E che dire del Molise? “È all’inizio della sua avventura, ha sofferto molto della presenza dell’Abruzzo, di cui si può considerare il fratello minore – dice l’enologo – io segnalerei bianchi come il Trebbiano e il Pecorino, oltre al rosso di Montepulciano”. Da provare anche l’uva rossa, autoctona, Tintilia.
Andando più a Sud, se si parla di zone del vino emergenti, impossibile non citare la Calabria e le sue uve, in primis il Gaglioppo, come fa notare Ferrini: “Oggi nell’ambito vitivinicolo è la regione meno conosciuta d’Italia, ma chi investe adesso in quei territori fa un affare; la Calabria ha altitudini importanti, località bellissime, un mare che è la fine del mondo, buon turismo, terreni vitati in abbondanza”. Il potenziale è altissimo, soprattutto sulle pendici dell’Aspromonte.

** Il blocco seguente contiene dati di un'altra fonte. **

-- ==== Sys2Proof/Laws/State.lean ====
section
/-! SUPPORT. One lemma per field per named update of `State`: what each update does to each field. -/

namespace Sys2Proof.Machine

/-! ### setErr: recording an error (R180) -/

@[simp] theorem setErr_opState (e : Err) (s : State) : (setErr e s).opState = s.opState := rfl

@[simp] theorem setErr_field (e : Err) (s : State) : (setErr e s).field = s.field := rfl

@[simp] theorem setErr_count (e : Err) (s : State) : (setErr e s).count = s.count := rfl

@[simp] theorem setErr_length (e : Err) (s : State) : (setErr e s).length = s.length := rfl

@[simp] theorem setErr_chunkType (e : Err) (s : State) : (setErr e s).chunkType = s.chunkType := rfl

@[simp] theorem setErr_crcState (e : Err) (s : State) : (setErr e s).crcState = s.crcState := rfl

@[simp] theorem setErr_crcExpect (e : Err) (s : State) : (setErr e s).crcExpect = s.crcExpect := rfl

@[simp] theorem setErr_outByte (e : Err) (s : State) : (setErr e s).outByte = s.outByte := rfl

@[simp] theorem setErr_result (e : Err) (s : State) : (setErr e s).result = s.result := rfl

@[simp] theorem setErr_err (e : Err) (s : State) : (setErr e s).err = e := rfl

@[simp] theorem setErr_pending (e : Err) (s : State) : (setErr e s).pending = s.pending := rfl

@[simp] theorem setErr_reads (e : Err) (s : State) : (setErr e s).reads = s.reads := rfl

/-! ### feedCrc: feeding the engine one byte (R101) -/

@[simp] theorem feedCrc_opState (b : Byte) (s : State) : (feedCrc b s).opState = s.opState := rfl

@[simp] theorem feedCrc_field (b : Byte) (s : State) : (feedCrc b s).field = s.field := rfl

@[simp] theorem feedCrc_count (b : Byte) (s : State) : (feedCrc b s).count = s.count := rfl

@[simp] theorem feedCrc_length (b : Byte) (s : State) : (feedCrc b s).length = s.length := rfl

@[simp] theorem feedCrc_chunkType (b : Byte) (s : State) : (feedCrc b s).chunkType = s.chunkType := rfl

@[simp] theorem feedCrc_crcState (b : Byte) (s : State) : (feedCrc b s).crcState = crcByte s.crcState b := rfl

@[simp] theorem feedCrc_crcExpect (b : Byte) (s : State) : (feedCrc b s).crcExpect = s.crcExpect := rfl

@[simp] theorem feedCrc_outByte (b : Byte) (s : State) : (feedCrc b s).outByte = s.outByte := rfl

@[simp] theorem feedCrc_result (b : Byte) (s : State) : (feedCrc b s).result = s.result := rfl

@[simp] theorem feedCrc_err (b : Byte) (s : State) : (feedCrc b s).err = s.err := rfl

@[simp] theorem feedCrc_pending (b : Byte) (s : State) : (feedCrc b s).pending = s.pending := rfl

@[simp] theorem feedCrc_reads (b : Byte) (s : State) : (feedCrc b s).reads = s.reads := rfl

/-! ### beginFrame: entering a frame operation (R121, R141) -/

@[simp] theorem beginFrame_opState (m : OpState) (s : State) : (beginFrame m s).opState = m := rfl

@[simp] theorem beginFrame_field (m : OpState) (s : State) : (beginFrame m s).field = .len := rfl

@[simp] theorem beginFrame_count (m : OpState) (s : State) : (beginFrame m s).count = 0#32 := rfl

@[simp] theorem beginFrame_length (m : OpState) (s : State) : (beginFrame m s).length = s.length := rfl

@[simp] theorem beginFrame_chunkType (m : OpState) (s : State) : (beginFrame m s).chunkType = s.chunkType := rfl

@[simp] theorem beginFrame_crcState (m : OpState) (s : State) : (beginFrame m s).crcState = Config.crcInit := rfl

@[simp] theorem beginFrame_crcExpect (m : OpState) (s : State) : (beginFrame m s).crcExpect = s.crcExpect := rfl

@[simp] theorem beginFrame_outByte (m : OpState) (s : State) : (beginFrame m s).outByte = 0#8 := rfl

@[simp] theorem beginFrame_result (m : OpState) (s : State) : (beginFrame m s).result = .none := rfl

@[simp] theorem beginFrame_err (m : OpState) (s : State) : (beginFrame m s).err = s.err := rfl

@[simp] theorem beginFrame_pending (m : OpState) (s : State) : (beginFrame m s).pending = s.pending := rfl

@[simp] theorem beginFrame_reads (m : OpState) (s : State) : (beginFrame m s).reads = s.reads := rfl

/-! ### advance: moving past one frame byte (R122, R142) -/

@[simp] theorem advance_opState (s : State) : (advance s).opState = s.opState := rfl

@[simp] theorem advance_field (s : State) : (advance s).field = (nextPosition s.field s.count s.length).1 := rfl

@[simp] theorem advance_count (s : State) : (advance s).count = (nextPosition s.field s.count s.length).2 := rfl

@[simp] theorem advance_length (s : State) : (advance s).length = s.length := rfl

@[simp] theorem advance_chunkType (s : State) : (advance s).chunkType = s.chunkType := rfl

@[simp] theorem advance_crcState (s : State) : (advance s).crcState = s.crcState := rfl

@[simp] theorem advance_crcExpect (s : State) : (advance s).crcExpect = s.crcExpect := rfl

@[simp] theorem advance_outByte (s : State) : (advance s).outByte = s.outByte := rfl

@[simp] theorem advance_result (s : State) : (advance s).result = s.result := rfl

@[simp] theorem advance_err (s : State) : (advance s).err = s.err := rfl

@[simp] theorem advance_pending (s : State) : (advance s).pending = s.pending := rfl

@[simp] theorem advance_reads (s : State) : (advance s).reads = s.reads := rfl

/-! ### endFrame: ending a frame operation (R123, R125, R143, R167) -/

@[simp] theorem endFrame_opState (r : Result) (s : State) : (endFrame r s).opState = .idle := rfl

@[simp] theorem endFrame_field (r : Result) (s : State) : (endFrame r s).field = s.field := rfl

@[simp] theorem endFrame_count (r : Result) (s : State) : (endFrame r s).count = s.count := rfl

@[simp] theorem endFrame_length (r : Result) (s : State) : (endFrame r s).length = s.length := rfl

@[simp] theorem endFrame_chunkType (r : Result) (s : State) : (endFrame r s).chunkType = s.chunkType := rfl

@[simp] theorem endFrame_crcState (r : Result) (s : State) : (endFrame r s).crcState = s.crcState := rfl

@[simp] theorem endFrame_crcExpect (r : Result) (s : State) : (endFrame r s).crcExpect = s.crcExpect := rfl

@[simp] theorem endFrame_outByte (r : Result) (s : State) : (endFrame r s).outByte = s.outByte := rfl

@[simp] theorem endFrame_result (r : Result) (s : State) : (endFrame r s).result = r := rfl

@[simp] theorem endFrame_err (r : Result) (s : State) : (endFrame r s).err = s.err := rfl

@[simp] theorem endFrame_pending (r : Result) (s : State) : (endFrame r s).pending = s.pending := rfl

@[simp] theorem endFrame_reads (r : Result) (s : State) : (endFrame r s).reads = s.reads := rfl

/-! ### recordRead: recording a word read (R8) -/

@[simp] theorem recordRead_opState (v : Word) (s : State) : (recordRead v s).opState = s.opState := rfl

@[simp] theorem recordRead_field (v : Word) (s : State) : (recordRead v s).field = s.field := rfl

@[simp] theorem recordRead_count (v : Word) (s : State) : (recordRead v s).count = s.count := rfl

@[simp] theorem recordRead_length (v : Word) (s : State) : (recordRead v s).length = s.length := rfl

@[simp] theorem recordRead_chunkType (v : Word) (s : State) : (recordRead v s).chunkType = s.chunkType := rfl

@[simp] theorem recordRead_crcState (v : Word) (s : State) : (recordRead v s).crcState = s.crcState := rfl

@[simp] theorem recordRead_crcExpect (v : Word) (s : State) : (recordRead v s).crcExpect = s.crcExpect := rfl

@[simp] theorem recordRead_outByte (v : Word) (s : State) : (recordRead v s).outByte = s.outByte := rfl

@[simp] theorem recordRead_result (v : Word) (s : State) : (recordRead v s).result = s.result := rfl

@[simp] theorem recordRead_err (v : Word) (s : State) : (recordRead v s).err = s.err := rfl

@[simp] theorem recordRead_pending (v : Word) (s : State) : (recordRead v s).pending = s.pending := rfl

@[simp] theorem recordRead_reads (v : Word) (s : State) : (recordRead v s).reads = s.reads ++ [v] := rfl

/-! ### resetBlock: Reset (R41, R200) -/

@[simp] theorem resetBlock_opState (s : State) : (resetBlock s).opState = .idle := rfl

@[simp] theorem resetBlock_field (s : State) : (resetBlock s).field = .len := rfl

@[simp] theorem resetBlock_count (s : State) : (resetBlock s).count = 0#32 := rfl

@[simp] theorem resetBlock_length (s : State) : (resetBlock s).length = 0#32 := rfl

@[simp] theorem resetBlock_chunkType (s : State) : (resetBlock s).chunkType = 0#32 := rfl

@[simp] theorem resetBlock_crcState (s : State) : (resetBlock s).crcState = 0xFFFFFFFF#32 := rfl

@[simp] theorem resetBlock_crcExpect (s : State) : (resetBlock s).crcExpect = 0#32 := rfl

@[simp] theorem resetBlock_outByte (s : State) : (resetBlock s).outByte = 0#8 := rfl

@[simp] theorem resetBlock_result (s : State) : (resetBlock s).result = .none := rfl

@[simp] theorem resetBlock_err (s : State) : (resetBlock s).err = .none := rfl

@[simp] theorem resetBlock_pending (s : State) : (resetBlock s).pending = s.pending := rfl

@[simp] theorem resetBlock_reads (s : State) : (resetBlock s).reads = s.reads := rfl

end Sys2Proof.Machine
end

Perché in Italia tutta questa ricchezza vitivinicola emerge proprio ora? Risponde l’enologo: “Oggi questi territori vengono a galla un po’ per curiosità, un po’ per la voglia di mettersi in gioco in aree nuove perché la viticoltura nelle zone più note spesso ha costi altissimi. Ma c’è anche un altro aspetto: la viticoltura ha le sue fasi. In Italia negli anni ‘80-90 gli enologi, io per primo, si sono dedicati alla ricerca, alla mappatura di territori più vocati, alla selezione clonale, alla sperimentazione di vitigni stranieri, soprattutto francesi. E il risultato è che oggi abbiamo dei vini meravigliosi a base di Sangiovese, Nero d’Avola e Nebbiolo, per fare degli esempi. La stessa cosa sta accadendo ora, in quello che potremmo definire un nuovo Rinascimento del vino”.